If I'm doing more contemplative work and the surroundings are quiet, I'll go
without.

------
atox
When working in a quiet environment I prefer not to listen to any music.

When working in an open floor office (which I hate when coding) then I fall
back to white noise or ambient music in combination with a good noise
cancelling headphone.

------
dzink
Chill music with some dissonance and resolution but no or non-distracting
lyrics. The dissonance somehow gets my brain to think on a deeper level and
the chill/sad sounds keep me focused and calm so I can keep my ars down on the
chair for 16 hours at a time. Lately:

\- Oblivion credits song

\- Massive Attack - Teardrop

\- Royksopp - What else is there?

My biggest pitfall I have when coding is that I get into victory-dance mode
when I get something new working and it distracts me to the point where I get
less done. By running a slightly sad music library I can stay grounded in good
times and intrigued in bad.

------
frigg
I never listen to music while doing anything that required mental focus and/or
which involves learning. I did listen to music when doing less demanding
things like making a (simple) website.

------
gremlinsinc
To answer my own question: Somedays I do somedays I don't and type really
depends on attitude -- somedays I might listen to the Les Mis soundtrack, or
Lord of the Rings, or Titanic -- other days Scorpions / Kansas / Rush / Yes,
other days Beautiful South / Smith's / Morrissey -- I haven't really
quantified though whether I'm more focused while listening to music, or while
not listening to anything...

------
RogerL
I don't listen often; when I do it is usually jazz or classical. For jazz
usually cool jazz as opposed to hard bop or free jazz (great to listen to,
impossible to concentrate). For classical pretty much baroque or chamber music
(especially classical guitar). Occasionally something like Reggae if I just
want to bounce around on my seat while doing something relatively brainless.
But mostly I prefer silence.

------
pieterhg
Drum & Bass is my main love, so I listen to my YouTube channel:
[http://youtube.com/pandadnb](http://youtube.com/pandadnb)

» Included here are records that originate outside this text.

-- ==== Sys2Proof/Tests/Slice0.lean ====
section
/-! SUPPORT. Named tests. Expected values are the spec's: 30_encoding.md R84 and R99 for the words,
95_test_vectors.md for the steps, 00_scope.md R5 for the ranges. The last part shows, for every
statement with hypotheses, a concrete case that meets them. -/

namespace Sys2Proof.Tests

open Sys2Proof.Machine

/-! ### Well-formedness: an ill-formed record or operand for each check, which the check refuses -/

theorem test_testCfg_legal : Config.testCfg.legal = true := by decide
theorem test_aSlow_refused : { Config.testCfg with aSlowQ15 := 32769#16 }.legal = false := by decide
theorem test_aFast_refused : { Config.testCfg with aFastQ15 := 32769#16 }.legal = false := by decide
theorem test_gustN_zero_refused : { Config.testCfg with gustN := 0 }.legal = false := by decide
theorem test_gustN_large_refused : { Config.testCfg with gustN := 18 }.legal = false := by decide
theorem test_gustWindow_refused : { Config.testCfg with gustWindow := 0#16 }.legal = false := by decide
theorem test_waterAlmTime_refused : { Config.testCfg with waterAlmTime := 0#3 }.legal = false := by
  decide
theorem test_tRelaySettle_refused : { Config.testCfg with tRelaySettle := 0#16 }.legal = false := by
  decide
theorem test_tTravelUp_refused : { Config.testCfg with tTravelUp := 0#16 }.legal = false := by decide
theorem test_tTravelDown_refused : { Config.testCfg with tTravelDown := 0#16 }.legal = false := by
  decide
theorem test_tPostSettle_refused : { Config.testCfg with tPostSettle := 0#16 }.legal = false := by
  decide
theorem test_wdgAckReload_refused : { Config.testCfg with wdgAckReload := 0#16 }.legal = false := by
  decide
theorem test_fTb_refused : { Config.testCfg with fTb := 0 }.legal = false := by decide
theorem test_channelOperand_refused : channelOperandOk 4 = false ∧ channelOperandOk 3 = true := by
  decide
theorem test_rawOperand_refused : rawOperandOk 65536 = false ∧ rawOperandOk 65535 = true := by decide
theorem test_bitOperand_refused : bitOperandOk 2 = false ∧ bitOperandOk 1 = true := by decide
theorem test_indexOperand_refused : indexOperandOk 32 = false ∧ indexOperandOk 31 = true := by decide

/-! ### Words, written out bit by bit from R84 -/

theorem test_decode_nop : decode 0b000000000000000000000000#24 = .ok .nop := by decide
theorem test_decode_sample :
    decode 0b000110001001110001000000#24 = .ok (.sample .windThresholdPot 40000#16) := by decide
theorem test_decode_rdfilt : decode 0b001001000000000000000000#24 = .ok (.rdfilt .waterMeasure) := by
  decide
theorem test_decode_tick1s_wp : decode 0b001100000000000000000001#24 = .ok (.tick1s true false) := by
  decide
theorem test_decode_tick1s_bp : decode 0b001100000000000000000010#24 = .ok (.tick1s false true) := by
  decide
theorem test_decode_move : decode 0b010000000000000000000001#24 = .ok (.move .up) := by decide
theorem test_decode_step : decode 0b010100000000000000000000#24 = .ok .step := by decide
theorem test_decode_wdgack : decode 0b011000000000000000000000#24 = .ok .wdgack := by decide
theorem test_decode_rdstat : decode 0b011100000000000000010011#24 = .ok (.rdstat 19#5) := by decide

/-- The illegal words of 95_test_vectors.md N13 to N20. -/
theorem test_decode_illegal :
    decode 0xF00000#24 = .error .reservedOpcode ∧ decode 0x110000#24 = .error .zeroBitSet
      ∧ decode 0x280001#24 = .error .zeroBitSet ∧ decode 0x400002#24 = .error .zeroBitSet
      ∧ decode 0x700020#24 = .error .zeroBitSet ∧ decode 0x000001#24 = .error .zeroBitSet
      ∧ decode 0x600800#24 = .error .zeroBitSet := by decide

theorem test_decodeTableWord :
    decodeTableWord 24 0x300001 = some (.tick1s true false) ∧ decodeTableWord 24 0x900000 = none := by
  decide

/-- The word placed on the port is the one the next step runs. -/
theorem test_withFetchWord : (State.reset.withFetchWord 24 0x600000).port.cmd = encode .wdgack := by
  decide

/-! ### One step each, from 95_test_vectors.md (TESTCFG) -/

/-- TESTCFG as a checked record. -/
def cfg : LegalParams := ⟨Config.testCfg, test_testCfg_legal⟩

/-- The reset block of TESTCFG: the vectors change the elements they name. -/
def base : Block := Block.reset Config.testCfg

/-- A machine with this block, the pin `btn` at this level, nothing pending. -/
def machine (b : Block) (btn : Bool) : State := ⟨cfg, b, ⟨0#24, btn, [], none⟩⟩

/-- The block of vectors P2 and P3: a ratio below or above the threshold. -/
def tuned (measure : U16) : Block :=
  { base with filt := #v[40000#16, measure, 0#16, 50000#16], threshold := 50000#16,
              setpoint := 50000#16, spD1 := 50000#16, spD2 := 50000#16 }

/-- A sequence in progress, begun by an evaluation with this continuation. -/
def moving (q : Phase) (n : U16) (c : Sys2Proof.Machine.Cont) (pressed : Bool) : Block :=
  { base with seq := q, seqCnt := n, seqCont := c, seqDir := .up, seqPressed := pressed,
              rlyAuto := true, rlyDir := true, drvPwr := decide (q = .travel) }

def responseOf (o : Host.Outcome State Fault Refusal) : Option Response :=
  match o with
  | .next t => t.port.resp
  | .fault _ => none
  | .refused _ => none

def blockOf (o : Host.Outcome State Fault Refusal) : Block := (stateAfter (machine base false) o).blk

theorem test_nop : exec .nop (machine { base with wdgAck := 5#16 } true)
    = .next { machine { base with wdgAck := 5#16 } true with
        port := ⟨0#24, true, [], some ⟨.ok, 0#16⟩⟩ } := by rfl

/-- P1, line 1. -/
theorem test_sample_pot :
    blockOf (exec (.sample .windThresholdPot 40000#16) (machine base false))
      = { base with filt := #v[0#16, 0#16, 195#16, 0#16] } := by decide

/-- P1, line 5. -/
theorem test_sample_water :
    blockOf (exec (.sample .waterRef 10000#16)
        (machine { base with filt := #v[14#16, 0#16, 0#16, 0#16], prev := #v[30000#16, 0#16] } false))
      = { base with filt := #v[23#16, 0#16, 0#16, 0#16], prev := #v[10000#16, 0#16] } := by decide

theorem test_rdfilt :
    responseOf (exec (.rdfilt .waterThresholdPot)
        (machine { base with filt := #v[32#16, 2#16, 389#16, 319#16] } false))
      = some ⟨.ok, 319#16⟩ := by decide

/-- P2, line 4: the fourth water pre-alarm raises. -/
theorem test_tick1s_water :
    let o := exec (.tick1s false false) (machine { tuned 20000#16 with waterAlarmCount := 3#3 } false)
    responseOf o = some ⟨.ok, 0x0015#16⟩ ∧ statusWord (blockOf o) = 0x314F#16 := by decide

/-- P3, line 3: the third gust raises, and the bank has only aged. -/
theorem test_tick1s_gust :
    let o := exec (.tick1s true false)
      (machine { tuned 40000#16 with gt := (Vector.replicate 16 0#16).set 0 4#16 |>.set 1 5#16 } false)
    responseOf o = some ⟨.ok, 0x001A#16⟩
      ∧ (blockOf o).gt = ((Vector.replicate 16 0#16).set 0 3#16 |>.set 1 4#16) := by decide

/-- M1. -/
theorem test_move :
    let o := exec (.move .down) (machine base false)
    responseOf o = some ⟨.ok, 0#16⟩ ∧ statusWord (blockOf o) = 0x100F#16
      ∧ (blockOf o).seqCnt = 2#16 := by decide

/-- M2. -/
theorem test_move_pressed :
    let o := exec (.move .up) (machine base true)
    responseOf o = some ⟨.ok, 2#16⟩ ∧ statusWord (blockOf o) = 0x0803#16 := by decide

/-- P2, line 14: a completed raise. -/
theorem test_step_completes :
    let o := exec .step (machine (moving .settle2 1#16 .raise false) false)
    responseOf o = some ⟨.ok, 0x0005#16⟩ ∧ statusWord (blockOf o) = 0x0402#16
      ∧ (blockOf o).autoDownTimer = 14400#16 := by decide

/-- S3. -/
theorem test_step_watchdog :
    exec .step (machine { base with wdgAck := 0#16, isAuto := false } false)
      = .next { machine base false with port := ⟨0#24, false, [], some ⟨.ok, 0x0008#16⟩⟩ } := by rfl

/-- N2. -/
theorem test_wdgack :
    blockOf (exec .wdgack (machine { base with wdgAck := 0#16 } false)) = base := by decide

/-- P3, line 17. -/
theorem test_rdstat_alarm :
    responseOf (exec (.rdstat 1#5) (machine { base with alarmFlags := 0b1010#4 } false))
      = some ⟨.ok, 0x000A#16⟩ := by decide

/-- N7: the first slot the bank does not have. -/
theorem test_rdstat_reserved :
    responseOf (exec (.rdstat 18#5) (machine base false)) = some ⟨.illegal, 0#16⟩ := by decide

/-! ### Text (R97, R98) -/

theorem test_text_sample :
    parseLine "SAMPLE WindThresholdPot, 40000" = some [.op (.sample .windThresholdPot 40000#16) false] := by
  decide
theorem test_text_btn : parseLine "STEP btn=1 ; held" = some [.op .step true] := by decide
theorem test_text_rdstat : parseLine "RDSTAT GT3" = some [.op (.rdstat 19#5) false] := by decide
theorem test_text_tickn : parseLine "TICKN 2, 1, 0" = some [.tickN 2 true false false] := by decide
theorem test_text_refused : parseLine "SAMPLE 4, 0" = none := by decide
theorem test_text_second :
    (expandLine Config.testCfg (.second true false)).map (·.cmd)
      = List.replicate 10 0x500000#24 ++ [0x300001#24] := by decide

/-! ### The hypotheses of the statements can be met -/

theorem witness_EncodeOfDecode : decode 0x189C40#24 = .ok (.sample .windThresholdPot 40000#16) := by
  decide

theorem witness_OpcodeRowsAreDisjoint :
    rowMove ∈ opcodeTable ∧ (0x400001#24 &&& rowMove.mask) = rowMove.pattern := by decide

theorem witness_StepRunsTheDecodedOperation :
    decode (machine base false).port.cmd = .ok .nop ∧ (machine base false).port.pending = []
      ∧ { machine base false with port := ⟨0x500000#24, true, [⟨0x600000#24, false⟩], none⟩ }.port.pending
        = ⟨0x600000#24, false⟩ :: [] := by decide

theorem witness_IllegalWordIsRefused :
    (∀ r ∈ opcodeTable, 0x800000#24 &&& r.mask ≠ r.pattern)
      ∧ ∀ r ∈ opcodeTable, 0x500001#24 &&& r.mask ≠ r.pattern := by decide

theorem witness_NoStepWritesAParameter : ∃ t, step (machine base false) = .next t := ⟨_, rfl⟩

theorem witness_StatusOfEachOperation : ∃ e, decode 0x800000#24 = .error e := ⟨.reservedOpcode, by decide⟩

theorem witness_RefusalChangesNothing :
    responseOf (exec (.tick1s false true) (machine (moving .settle1 1#16 .none false) true))
        = some ⟨.busy, 0#16⟩
      ∧ responseOf (exec (.rdstat 15#5) (machine base true)) = some ⟨.illegal, 0#16⟩ := by decide

theorem witness_ResetValues :
    (machine { base with wdgAck := 0#16 } false).blk.seq = .idle
      ∧ (machine { base with wdgAck := 0#16 } false).blk.wdgAck = 0#16 := by decide

theorem lawful_base : Lawful (machine base false) :=
  ⟨by decide, by decide, by decide, by decide, by decide⟩

/-- A lawful state in every phase. -/
theorem lawful_moving :
    Lawful (machine (moving .settle1 2#16 .raise false) false)
      ∧ Lawful (machine (moving .travel 6#16 .raise false) false)
      ∧ Lawful (machine (moving .settle2 1#16 .raise true) false)
      ∧ Lawful (machine (moving .waitRel 0#16 .raise true) false) :=
  ⟨⟨by decide, by decide, by decide, by decide, by decide⟩,
    ⟨by decide, by decide, by decide, by decide, by decide⟩,
    ⟨by decide, by decide, by decide, by decide, by decide⟩,
    ⟨by decide, by decide, by decide, by decide, by decide⟩⟩

theorem witness_EveryStepKeepsTheInvariants :
    Lawful (machine base false) ∧ ∃ t, step (machine base false) = .next t :=
  ⟨lawful_base, _, rfl⟩

/-- Coefficients at both ends, and inputs on both sides of the estimate (F8, F9, F14). -/
theorem witness_Filter :
    (0#16).toNat < 32768 ∧ (32767#16).toNat < 32768 ∧ (32768#16).toNat ≤ 32768
      ∧ (999#16).toNat < (1000#16).toNat ∧ (0#16).toNat < (2047#16).toNat
      ∧ iir 0#16 2047#16 32752#16 = 0#16 ∧ iir 0#16 2048#16 32752#16 = 1#16
      ∧ iir 1000#16 999#16 32752#16 = 999#16 := by decide

theorem witness_FilterBankHasOneWriter :
    (∃ t, exec .step (machine { base with wdgAck := 0#16 } false) = .next t)
      ∧ ∃ t, exec (.sample .waterRef 7#16) (machine base false) = .next t := ⟨⟨_, rfl⟩, ⟨_, rfl⟩⟩

/-- The last timer of the bank and the first index past it. -/
theorem witness_StatusViewMap :
    (17#5).toNat = 16 + 1 ∧ 1 < (machine base false).cfg.val.k
      ∧ (18#5).toNat - 16 = (machine base false).cfg.val.k ∧ (13#5).toNat = 13 ∧ (15#5).toNat = 15 := by
  decide

/-- The last case is a timed phase with `seq_cnt = 0`, which no run reaches. -/
theorem witness_SampleCommutes :
    ¬ ((machine base false).blk.seq = .idle ∧ (machine base false).blk.wdgAck = 0#16)
      ∧ Channel.waterMeasure ≠ .waterRef ∧ ¬ ((11#5) = 11#5 ∧ Channel.waterMeasure = .waterRef)
      ∧ ¬ ((machine (moving .settle1 0#16 .none false) false).blk.seq = .idle
        ∧ (machine (moving .settle1 0#16 .none false) false).blk.wdgAck = 0#16) := by
  decide
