-- ==== Sys2Proof/Machine/CounterCommands.lean ====
section
/-! DEFINITION. COUNTERS_READ (section 9.5). -/

namespace Sys2Proof.Machine

/-- The counters of a route in the order of R65. -/
def RouteCounters.values (c : RouteCounters) : List Counter :=
  [c.framesAdmitted, c.framesClosed, c.heldOff, c.refused, c.aborted, c.abortedTruncated, c.abortedIdle,
    c.abortedStarved, c.abortedHold, c.abortedDamage, c.abortedDisabled, c.abortedPortLost, c.abortedPortOff,
    c.linesForwarded, c.sidesForwarded, c.damagedForwarded, c.filtered, c.overrunLines, c.skippedPackets,
    c.orphans, c.shortFrames, c.mismatches]

/-- The counters of a port in the order of R17. -/
def PortCounters.values (c : PortCounters) : List Counter :=
  [c.packets, c.headerErrors, c.unknownKind, c.unrouted, c.payloadErrors, c.longLines, c.markErrors, c.cutPackets,
    c.alignLosses]

/-- The trunk set: the sender's eight, then the link controller's six (section 9.5). -/
def TrunkCounters.values (c : TrunkCounters) : List Counter :=
  [c.recordsSent, c.repliesSent, c.noticesSent, c.resends, c.grants, c.creditClamped, c.grantErrors, c.stalls,
    c.locks, c.trainFails, c.signalLosses, c.retrains, c.halts, c.rxDiscarded]

/-- The counters of a source in the order of R165. -/
def SourceCounters.values (c : SourceCounters) : List Counter :=
  [c.noise, c.framing, c.gapAbort, c.badCheck, c.goodRecords, c.inboxOverrun, c.replays, c.executed, c.notOk,
    c.leaseExpiries]

/-- A counter set: the scope of COUNTERS_READ (R178, R179). -/
inductive CounterScope where
  | route (r : Fin 64)
  | port (p : Fin 4)
  | trunk
  | source (src : Source)
  deriving DecidableEq, Repr

/-- The counters of a set in the order of its table. -/
def State.counterSet (s : State) : CounterScope → List Counter
  | .route r => (s.route r).counters.values
  | .port p => (s.port p).counters.values
  | .trunk => s.trunkCounters.values
  | .source src => (s.source src).counters.values

/-- Every counter of a set becomes 0 (R179). -/
def State.clearSet (s : State) : CounterScope → State
  | .route r => s.countRoute r fun _ => {}
  | .port p => s.countPort p fun _ => {}
  | .trunk => s.countTrunk fun _ => {}
  | .source src => s.countSource src fun _ => {}

/-- Scope and number as the reply carries them, 0 for TRUNK (section 10.3). -/
def CounterScope.bytes : CounterScope → List Byte
  | .route r => [0, byte r.val]
  | .port p => [1, byte p.val]
  | .trunk => [2, 0]
  | .source src => [3, src.code]

/-- The scope and the clear choice of the arguments: `none` for a wrong length, `some none` for a value out of range
or a scope that names nothing (R179, R181). -/
def readScope (scope : Byte) (args : List Byte) : Option (Option (CounterScope × Bool)) :=
  let numbered (read : Byte → Option CounterScope) : Option (Option (CounterScope × Bool)) :=
    match args with
    | [number, choice] => some ((read number).bind fun set => (readFlag choice).map fun clear => (set, clear))
    | _ => none
  if scope = 0 then numbered fun b => (readRoute b).map .route
  else if scope = 1 then numbered fun b => (readPort b).map .port
  else if scope = 2 then
    match args with
    | [choice] => some ((readFlag choice).map fun clear => (.trunk, clear))
    | _ => none
  else if scope = 3 then numbered fun b => (readSource b).map .source
  else some none

/-- COUNTERS_READ (R179, R180): the values are taken, then CLEAR clears the set. -/
def countersRead (src : Source) (args : List Byte) (s : State) : Execution :=
  match args with
  | scope :: rest =>
    match readScope scope rest with
    | none => refuse s .badLength []
    | some none => refuse s .badArg []
    | some (some (set, clear)) =>
      if clear && !s.holdsLease src then refuse s .noLease []
      else
        succeed (if clear then s.clearSet set else s)
          (set.bytes ++ [flagByte clear] ++ (s.counterSet set).flatMap word32)
  | [] => refuse s .badLength []

/-- COUNTERS_READ, code 0x60. -/
def execCountersRead (s : State) : Host.Outcome State Fault Refusal := s.serve (· == 0x60) countersRead

end Sys2Proof.Machine
end

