-- ==== Sys2Proof/WellFormed.lean ====
section
/-! DEFINITION. Which commands are well formed. Ports and routes are bounded by their types; two checks are left.
An ill-formed command stands for no event of the part, and its meaning changes nothing. -/

namespace Sys2Proof

/-- The three reverse trunk kinds that have a row of their own (R185, section 10.6). -/
def knownReverseKind (kind : Byte) : Bool :=
  kind == 0x30#8 || kind == 0x31#8 || kind == 0x32#8

/-- A command is well formed when an UNKNOWN_REVERSE_RECORD has no known kind (R185), and a BYTES_RECEIVED
brings at least one byte. -/
def Instr.wellFormed : Instr → Bool
  | .unknownReverseRecord (kind :: _) => !knownReverseKind kind
  | .bytesReceived _ bytes => !bytes.isEmpty
  | _ => true

end Sys2Proof
end

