/-- The state after an execution whose effects left the part as `b`: the reply is built and placed, and the event
ends (R154 steps 4 to 6, R112, R156). What `reply` and `finish` do is stated on its own. -/
def State.answered (b : State) (src : Source) (record : CommandRecord) (status : Status) (results : List Byte) :
    State :=
  (b.reply src { sequence := record.sequence, code := record.code, status, results }).finish

/-- The command is refused: apart from taking the record and answering it nothing happens (R154, R155). -/
def Refuses (i : Instr) (s : State) (src : Source) (record : CommandRecord) (status : Status)
    (details : List Byte) : Prop :=
  exec i s = .next ((s.takeRecord src).answered src record status details)

/-- A record whose covered bytes (the length byte and the body) came with these check bytes is judged and delivered:
what becomes of its source (R148, R149, R151). A wrong check is BAD_CHECK; a type other than COMMAND is FRAMING; a good
record moves GOOD_RECORDS and is discarded at a full inbox, answered from the cache when it has the cached sequence and
the output slot is empty, discarded when the slot is not, and otherwise placed in the inbox. -/
def JudgedAndDelivered (x : SourceState) (covered check : List Byte) (becomes : SourceState → Prop) : Prop :=
  let c := x.counters
  let good := { c with goodRecords := bump c.goodRecords }
  let body := covered.drop 1
  (checkBytes (recordCheck covered) ≠ check → becomes { x with counters := { c with badCheck := bump c.badCheck } }) ∧
  (checkBytes (recordCheck covered) = check → body.head? ≠ some 0x01 →
    becomes { x with counters := { c with framing := bump c.framing } }) ∧
  ∀ sequence code arguments, checkBytes (recordCheck covered) = check → body = 0x01 :: sequence :: code :: arguments →
    (x.inbox ≠ none ∨ (x.slot ≠ none ∧ ∃ reply, x.cache = some reply ∧ reply.sequence = sequence) →
      becomes { x with counters := { good with inboxOverrun := bump c.inboxOverrun } }) ∧
    (∀ reply, x.inbox = none → x.slot = none → x.cache = some reply → reply.sequence = sequence →
      becomes { x with slot := some reply, counters := { good with replays := bump c.replays } }) ∧
    (x.inbox = none → (∀ reply, x.cache = some reply → reply.sequence ≠ sequence) →
      becomes { x with inbox := some { sequence, code, arguments }, counters := good })

/-- The commands marked lease for every argument, with their codes (section 10.3), HOLD, RELEASE and STEP aside, whose
refusals carry their results. -/
def leaseCommands : List (Instr × Byte) :=
  [(.leaseTime, 0x04), (.resetPart, 0x05), (.portSet, 0x10), (.routeWrite, 0x21), (.routeEnable, 0x22),
    (.routeDisable, 0x23), (.holdpointSet, 0x2B), (.holdpointClear, 0x2C), (.trunkHalt, 0x41), (.trunkStart, 0x42),
    (.trunkRetrain, 0x43), (.noticeMask, 0x52), (.noticeRoute, 0x53)]

/-- HOLD, RELEASE and STEP with their codes. -/
def gateCommands : List (Instr × Byte) := [(.hold, 0x28), (.release, 0x29), (.step, 0x2A)]

/-- The commands open to any source whose arguments have one length, with their codes and that length (section
10.3), CLAIM and DROP aside, whose refusals carry results. -/
def openCommands : List (Instr × Byte × Nat) :=
  [(.identify, 0x01, 0), (.portStatus, 0x11, 1), (.routeRead, 0x20, 1), (.tableScan, 0x24, 0),
    (.poolStatus, 0x30, 1), (.trunkStatus, 0x40, 0), (.noticeAck, 0x50, 2), (.noticeReplay, 0x51, 0)]

/-- The commands marked lease whose arguments have one length, with their codes and that length (section 10.3). -/
def fixedLeaseCommands : List (Instr × Byte × Nat) :=
  [(.leaseTime, 0x04, 2), (.resetPart, 0x05, 0), (.portSet, 0x10, 3), (.routeEnable, 0x22, 1),
    (.routeDisable, 0x23, 1), (.hold, 0x28, 1), (.release, 0x29, 1), (.step, 0x2A, 1), (.holdpointClear, 0x2C, 1),
    (.trunkHalt, 0x41, 0), (.trunkStart, 0x42, 0), (.trunkRetrain, 0x43, 0), (.noticeMask, 0x52, 10),
    (.noticeRoute, 0x53, 1)]

/-- The first three checks of a lease command whose arguments have the length `n`, in their order: NO_LEASE, BAD_LENGTH,
and BAD_ARG for arguments that are out of range. A refusal carries no results. -/
def LeaseChecks (i : Instr) (code : Byte) (n : Nat) (outOfRange : List Byte → Prop) : Prop :=
  ∀ s src record, Serves s src record code →
    (s.lease.holder ≠ some src → Refuses i s src record .noLease []) ∧
    (s.lease.holder = some src → record.arguments.length ≠ n → Refuses i s src record .badLength []) ∧
    (s.lease.holder = some src → record.arguments.length = n → outOfRange record.arguments →
      Refuses i s src record .badArg [])

/-- One route number above 63. -/
def routeOutOfRange (arguments : List Byte) : Prop := ∃ r, arguments = [r] ∧ 63 < r.toNat

/-- The commands that take a part reset (R162, R163). -/
def mayReset : Instr → Bool
  | .powerOn _ _ | .resetNReleased _ | .graceExpiry _ | .controlPortCompletion _ | .transmissionCompletion _ => true
  | _ => false

/-! ## ROUTE_WRITE arguments as a host writes them (R28, section 10.3) -/

/-- The field selection byte of an edit: bit 0 for the trunk channel to bit 7 for the frame idle limit. -/
def RouteEdit.selection (edit : RouteEdit) : Byte :=
  byte (flagBit edit.trunkChannel.isSome 0 + flagBit edit.mode.isSome 1 + flagBit edit.filter.isSome 2
    + flagBit edit.overrideCode.isSome 3 + flagBit edit.policy.isSome 4 + flagBit edit.cap.isSome 5
    + flagBit edit.floor.isSome 6 + flagBit edit.idleLimit.isSome 7)

/-- The values of an edit, one after another in R19 order. -/
def RouteEdit.values (edit : RouteEdit) : List Byte :=
  edit.trunkChannel.toList ++ edit.mode.toList
    ++ (match edit.filter with | some codes => byte codes.length :: codes | none => [])
    ++ edit.overrideCode.toList ++ edit.policy.toList ++ edit.cap.toList.flatMap word16
    ++ edit.floor.toList.flatMap word16 ++ edit.idleLimit.toList.flatMap word16

/-- An edit that arguments can spell: a filter of at most four codes, two-byte values below 65,536. -/
def RouteEdit.Spellable (edit : RouteEdit) : Prop :=
  (∀ codes ∈ edit.filter, codes.length ≤ 4) ∧ (∀ n ∈ edit.cap, n < 65536) ∧ (∀ n ∈ edit.floor, n < 65536) ∧
  ∀ n ∈ edit.idleLimit, n < 65536

end Sys2Proof.Machine
end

But I've getting back into grime, garage and acid house lately through Rinse
FM: [http://rinse.fm/player](http://rinse.fm/player)

------
inspirev
It depends on my mood and the time of day.

During the day I generally listen to country. In the evening I switch to
classical music and for late late nights - hard rock/metal.

Sometimes during the day I'll put my headphones on just to drain out excess
noise - even though I'm not listening to anything.

------
elwell
Jazz is my favorite programming music. In particular, Christmas Jazz (vince
guaraldi trio, and some brad mehldau -style songs: pandora station:
[http://www.pandora.com/station/159969656237355797](http://www.pandora.com/station/159969656237355797))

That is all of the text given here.